- Category: Serif
- Classification: Old-style
- Designer: Martin Majoor
- Foundry: FontFont
- Date released: 1991

= FF Scala =

Old-style serif typeface

FF Scala is an old-style serif typeface designed by Dutch typeface designer Martin Majoor in 1991 for the Muziekcentrum Vredenburg in Utrecht, the Netherlands. The FF Scala font family was named for the Teatro alla Scala (1776–78) in Milan, Italy. Like many contemporary Dutch serif faces, FF Scala is not an academic revival of a single historic typeface but shows influences of several historic models.
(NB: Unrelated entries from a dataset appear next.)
theorem execCollectivePlan_keeps {s₀ : State} (d : Desc) (data : List Byte) (ecc : List (Nat × EccResult)) (s : State) (hk : Keeps false s₀ s) :
    Answers (execCollectivePlan d data ecc s) (Keeps false s₀) := by
  unfold execCollectivePlan
  repeat' (first
    | with_reducible assumption
    | with_reducible refine Answers.next ?_
    | with_reducible refine Answers.ite ?_ ?_
    | with_reducible first | refine State.modCol_keeps (hk := ?_) .. | refine State.complete_keeps (hk := ?_) .. | refine State.eccAll_keeps (hk := ?_) ..
    | split
    | (with_reducible refine Keeps.lit ?_; dsimp only [State.kept]; with_reducible refine Keeps.unlit ?_)
    | dsimp only)

theorem State.queryRecord_keeps {kb : Bool} {s₀ : State} (s : State) (sel ix : Nat) (hk : Keeps kb s₀ s) :
    Keeps kb s₀ (State.queryRecord s sel ix).2 := by
  unfold State.queryRecord
  repeat' (first
    | with_reducible assumption
    | with_reducible refine State.stmtNow_keeps (hk := ?_) ..
    | split
    | (with_reducible refine Keeps.lit ?_; dsimp only [State.kept]; with_reducible refine Keeps.unlit ?_)
    | dsimp only)

theorem State.queryWrite_keeps {kb : Bool} {s₀ : State} (s : State) (d : Desc) (b : List Byte) (poisoned : Bool) (hk : Keeps kb s₀ s) :
    Keeps kb s₀ (State.queryWrite s d b poisoned) := by
  unfold State.queryWrite
  repeat' (first
    | with_reducible assumption
    | with_reducible first | refine State.emit_keeps (hk := ?_) .. | refine State.complete_keeps (hk := ?_) ..
    | with_reducible refine Keeps.ite ?_ ?_)

theorem State.querySend_keeps {kb : Bool} {s₀ : State} (s : State) (d : Desc) (dest : Coord) (hk : Keeps kb s₀ s) :
    Keeps kb s₀ (State.querySend s d dest) := by
  unfold State.querySend
  repeat' (first
    | with_reducible assumption
    | with_reducible first | refine State.modRtr_keeps (hk := ?_) .. | refine State.inject_keeps (hk := ?_) .. | refine State.complete_keeps (hk := ?_) ..
    | with_reducible refine Keeps.pair (by assumption) ?_
    | split
    | (with_reducible refine Keeps.lit ?_; dsimp only [State.kept]; with_reducible refine Keeps.unlit ?_)
    | dsimp only)

theorem execQuery_keeps {kb : Bool} {s₀ : State} (d : Desc) (s : State) (hk : Keeps kb s₀ s) :
    Answers (execQuery d s) (Keeps kb s₀) := by
  unfold execQuery
  repeat' (first
    | with_reducible assumption
    | with_reducible refine Answers.next ?_
    | with_reducible refine Answers.ite ?_ ?_
    | with_reducible first | refine State.complete_keeps (hk := ?_) .. | refine State.queryRecord_keeps (hk := ?_) .. | refine State.queryWrite_keeps (hk := ?_) .. | refine State.querySend_keeps (hk := ?_) ..
    | split
    | dsimp only)

theorem execProxyRequest_keeps {kb : Bool} {s₀ : State} (p : Packet) (s : State) (hk : Keeps kb s₀ s) :
    Answers (execProxyRequest p s) (Keeps kb s₀) := by
  unfold execProxyRequest
  repeat' (first
    | with_reducible assumption
    | with_reducible refine Answers.next ?_
    | with_reducible refine Answers.ite ?_ ?_
    | with_reducible first | refine State.inject_keeps (hk := ?_) .. | refine State.consumed_keeps (hk := ?_) .. | refine State.queryRecord_keeps (hk := ?_) ..
    | split
    | dsimp only)

theorem execProxyResponse_keeps {kb : Bool} {s₀ : State} (tag : Nat) (arrived : Option Packet) (s : State) (hk : Keeps kb s₀ s) :
    Answers (execProxyResponse tag arrived s) (Keeps kb s₀) := by
  unfold execProxyResponse
  repeat' (first
    | with_reducible assumption
    | with_reducible refine Answers.next ?_
    | with_reducible refine Answers.ite ?_ ?_
    | with_reducible first | refine State.modRtr_keeps (hk := ?_) .. | refine State.reach_keeps (hk := ?_) .. | refine State.consumed_keeps (hk := ?_) .. | refine State.complete_keeps (hk := ?_) .. | refine State.queryWrite_keeps (hk := ?_) ..
    | split
    | (with_reducible refine Keeps.lit ?_; dsimp only [State.kept]; with_reducible refine Keeps.unlit ?_)
    | dsimp only)

theorem execStatementTake_keeps {kb : Bool} {s₀ : State} (s : State) (hk : Keeps kb s₀ s) :
    Answers (execStatementTake s) (Keeps kb s₀) := by
  unfold execStatementTake
  repeat' (first
    | with_reducible assumption
    | with_reducible refine Answers.next ?_
    | with_reducible refine Answers.ite ?_ ?_
    | with_reducible first | refine State.modMgmt_keeps (hk := ?_) .. | refine State.atDevice_keeps (hk := ?_) .. | refine State.takeStmt_keeps (hk := ?_) ..
    | split
    | (with_reducible refine Keeps.lit ?_; dsimp only [State.kept]; with_reducible refine Keeps.unlit ?_)
    | dsimp only)

theorem State.reachLife_keeps {kb : Bool} {s₀ : State} (s : State) (kind period : Nat) (hk : Keeps kb s₀ s) :
    Keeps kb s₀ (State.reachLife s kind period) := by
  unfold State.reachLife
  repeat' (first
    | with_reducible assumption
    | with_reducible refine State.reach_keeps (hk := ?_) ..)

theorem execLedgerCounters_keeps {kb : Bool} {s₀ : State} (fails : Nat) (s : State) (hk : Keeps kb s₀ s) :
    Answers (execLedgerCounters fails s) (Keeps kb s₀) := by
  unfold execLedgerCounters
  repeat' (first
    | with_reducible assumption
    | with_reducible refine Answers.next ?_
    | with_reducible refine Answers.ite ?_ ?_
    | with_reducible first | refine State.ledgerAppend_keeps (hk := ?_) .. | refine State.reachLife_keeps (hk := ?_) ..
    | dsimp only)

theorem execLedgerDaily_keeps {kb : Bool} {s₀ : State} (fails : Nat) (s : State) (hk : Keeps kb s₀ s) :
    Answers (execLedgerDaily fails s) (Keeps kb s₀) := by
  unfold execLedgerDaily
  repeat' (first
    | with_reducible assumption
    | with_reducible refine Answers.next ?_
    | with_reducible refine Answers.ite ?_ ?_
    | with_reducible first | refine State.ledgerAppend_keeps (hk := ?_) .. | refine State.reachLife_keeps (hk := ?_) ..
    | (with_reducible refine Keeps.lit ?_; dsimp only [State.kept]; with_reducible refine Keeps.unlit ?_)
    | dsimp only)

theorem State.request_keeps {kb : Bool} {s₀ : State} (s : State) (b waiting : Nat) (f : State → State) (hf : ∀ t, Keeps kb s₀ t → Keeps kb s₀ (f t)) (hk : Keeps kb s₀ s) :
    Keeps kb s₀ (State.request s b waiting f) := by
  unfold State.request
  repeat' (first
    | with_reducible assumption
    | with_reducible refine hf _ ?_
    | with_reducible refine State.modMgmt_keeps (hk := ?_) ..
    | with_reducible refine Keeps.ite ?_ ?_
    | split
    | (with_reducible refine Keeps.lit ?_; dsimp only [State.kept]; with_reducible refine Keeps.unlit ?_))

theorem execSetEndpointId_keeps {kb : Bool} {s₀ : State} (b waiting eid : Nat) (s : State) (hk : Keeps kb s₀ s) :
    Answers (execSetEndpointId b waiting eid s) (Keeps kb s₀) := by
  unfold execSetEndpointId
  repeat' (first
    | with_reducible assumption
    | with_reducible refine Answers.next ?_
    | with_reducible refine Answers.ite ?_ ?_
    | with_reducible first | refine State.modMgmt_keeps (hk := ?_) .. | refine State.emit_keeps (hk := ?_) ..
    | split
    | (with_reducible refine Keeps.lit ?_; dsimp only [State.kept]; with_reducible refine Keeps.unlit ?_)
    | dsimp only)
Similarities can be seen with William Addison Dwiggins' 1935 design for the typeface Electra in its clarity of form, and rhythmic, highly calligraphic italics. Eric Gill's 1931 typeface Joanna (released by Monotype Corporation in 1937), with its old style armature but nearly square serifs, is also similar in its nearly mono-weighted stroke width.

FF Scala is a complete typeface family with small caps, ligatures and text figures or lower-case numbers, as well as condensed regular and bold fonts. In 1996, a decorative variety of capitals titled FF Scala Jewel was released. These show influence of Dutch Baroque decorative capitals. A companion sans-serif version, FF Scala Sans was released in 1993, making Scala a font superfamily of matching designs. This makes Scala a very popular font in book design and fine printing.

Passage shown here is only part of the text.